China wants to rule Asia. China is just trying to build a reasonable military sized to its economy, population and interests. China is the “rising power” of the globe and will eclipse America in 20 or 30 years. Take your pick of any of those futures and you’ll find yourself with plenty of company.

In an upcoming article, “Demystifying China’s Defense Spending: Less Mysterious in the Aggregate,” in the China Quarterly, a Naval War College professor and a Princeton doctoral candidate offer a detailed analysis of Chinese military spending trends and what it may all mean.

The authors are Adam Liff and Andrew S. Erickson. Erickson teaches at the Naval War College and at Harvard. Liff is a doctoral candidate at Princeton University.

Following are excerpts [click on PDF link on top left of page for full article]:

How much have the Chinese really spent building up their military?

“First, throughout much of the post-1978 ‘reform and opening up’ period, rampant inflation has mitigated the real-world impact of nominally large budget increases (see Table 1). Calculations of China’s defense budget at constant prices (which account for the effect of inflation) show that in many years the effective growth rate of China’s defense spending is much lower than the widely cited current price (‘nominal’) figures suggest.”

“…with each passing year China’s military forces receive – on average – a declining percentage of the government’s largesse. In other words, China’s investment in its military development, while increasing at a rapid clip, has been outpaced by the government’s overall spending, and does not come close to dominating national priorities – in stark contrast to that of, say, the former Soviet Union.”

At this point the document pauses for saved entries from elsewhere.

-- ==== Sys2Proof/Machine/Synth.lean ====
section
/-!
DEFINITION. Synthesisers, VCO bands and outputs (spec/10_synthesis_and_outputs.md): the nominal and steered ratio, band
search and lock, the output bank and the frame generators.
-/
namespace Sys2Proof.Machine

/-- First event of APLL `a` (R392). -/
def apEv (a : Nat) : Nat := 448 + 16 * a

/-- f_pfd in Hz from the XO frequency measured at step 4 (R365, R367). -/
def fPfd (s : State) (a : Nat) : Nat := s.start.xoHz * (1 + s.f (aApllCfg a) 3 1)

/-- N_nom in units of 2^-40 (R366). -/
def nNom (s : State) (a : Nat) : Nat := (s.apll a).nInt * 2 ^ 40 + (s.apll a).frac

/-- Whether a nominal ratio is accepted (R367): `pfd` in Hz, `n` in 2^-40. -/
def ratioOk (pfd n : Nat) : Bool :=
  decide (32 * 2 ^ 40 ≤ n ∧ n < 1001 * 2 ^ 40 ∧ 4905000000 * 2 ^ 40 ≤ pfd * n ∧ pfd * n ≤ 6293000000 * 2 ^ 40)

/-- The channel that steers APLL `a` (R28, R352): 0 for A, 1 for B. -/
def steeringChan (s : State) (a : Nat) : Nat := if s.f aDpllRoute 0 1 = a then 0 else 1

/-- The APLL that channel `c` steers. -/
def routedApll (s : State) (c : Nat) : Nat := s.f aDpllRoute c 1

/-- Whether GLB_HOSTCLK names output `n` (R91). -/
def hostNames (s : State) (n : Nat) : Bool := s.f aGlbHostclk 0 4 == n || s.f aGlbHostclk 4 4 == n

/-- Whether APLL `a` drives an enabled output that GLB_HOSTCLK names (R345, R388). -/
def drivesHost (s : State) (a : Nat) : Bool :=
  (List.range 10).any (fun n => hostNames s n && s.f (aOutCfg n) 3 3 == a && s.b (aOutCtl n) 0)

/-- N_nom x (1 + y x 2^-10 x 10^-9), truncated (R366). -/
def steeredRatio (n : Nat) (y : Int) : Nat := ((n : Int) * (1024000000000 + y) / 1024000000000).toNat

/-- The steered ratio of APLL `a` becomes what the word `y` makes it; APLL_NOW and APLL_VCO follow (R346, R366, R389). -/
def apllSteer (a : Nat) (y : Int) (s : State) : State :=
  let st := s.f (aApllStat a) 0 3
  if st = 0 ∨ st = 7 then s
  else
    let n := steeredRatio (nNom s a) y
    let s := s.setApll a { s.apll a with nSt := n }
    let s := s.setPair (aApllNowLo a) (wd (n % 2 ^ 32)) (wd (n / 2 ^ 32 % 256 + 256 * (n / 2 ^ 40)))
    s.setRg (aApllVco a) (wd (fPfd s a * n / 2 ^ 40 / 1000 % 2 ^ 23))

/-! ### The modulator and the counts of half-periods (R365 to R368, R379, R385) -/

/-- The dither register steps by x^23 + x^18 + 1 (R368). -/
def lfsrNext (r : BitVec 23) : BitVec 23 := (r <<< 1) ||| (if r.getLsbD 22 != r.getLsbD 17 then 1#23 else 0#23)

/-- One cycle of the modulator on a 40-bit fraction (R365, R367, R368): its next state, and the number from -3 to +4 that
it adds to `N_INT`. -/
def mashNext (m : Mash) (frac : Nat) (dither : Bool) : Mash × Int :=
  let top := 2 ^ 40
  let s1 := m.acc1 + frac + (if dither ∧ m.lfsr.getLsbD 0 then 1 else 0)
  let s2 := m.acc2 + s1 % top
  let s3 := m.acc3 + s2 % top
  let c (x : Nat) : Nat := x / top
  ({ acc1 := s1 % top, acc2 := s2 % top, acc3 := s3 % top, c2 := c s2, c3 := c s3, c3p := m.c3, lfsr := lfsrNext m.lfsr },
    (c s1 : Int) + ((c s2 : Int) - m.c2) + ((c s3 : Int) - 2 * m.c3 + m.c3p))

Why Chinese defense spending has increased:

“The growth in spending over the past two decades is driven primarily by a desire to modernize and professionalize the PLA after decades of neglect and military backwardness. Throughout much of the post-1978 reform era the real-world effects of China’s nominal defence spending have been mitigated heavily by rampant inflation. Even during recent periods of relatively low inflation, rapid defence budget increases have been roughly consistent with overall GDP growth and outpaced by the growth in total state financial expenditures.”

Can China keep that up?

“Defence spending growth over the past two decades has led to significantly improved military capabilities, the most significant of which are designed primarily to address contingencies in the Near Seas and their immediate approaches as opposed to further afield. Recent defence spending increases are sustainable, at least in the near-term, and could be augmented considerably and directed to support selected overseas contingencies. However, in the medium- to long-term, worsening economic and demographic pressures may impel China’s leaders to shift budget resources elsewhere and thereby limit further military spending growth.”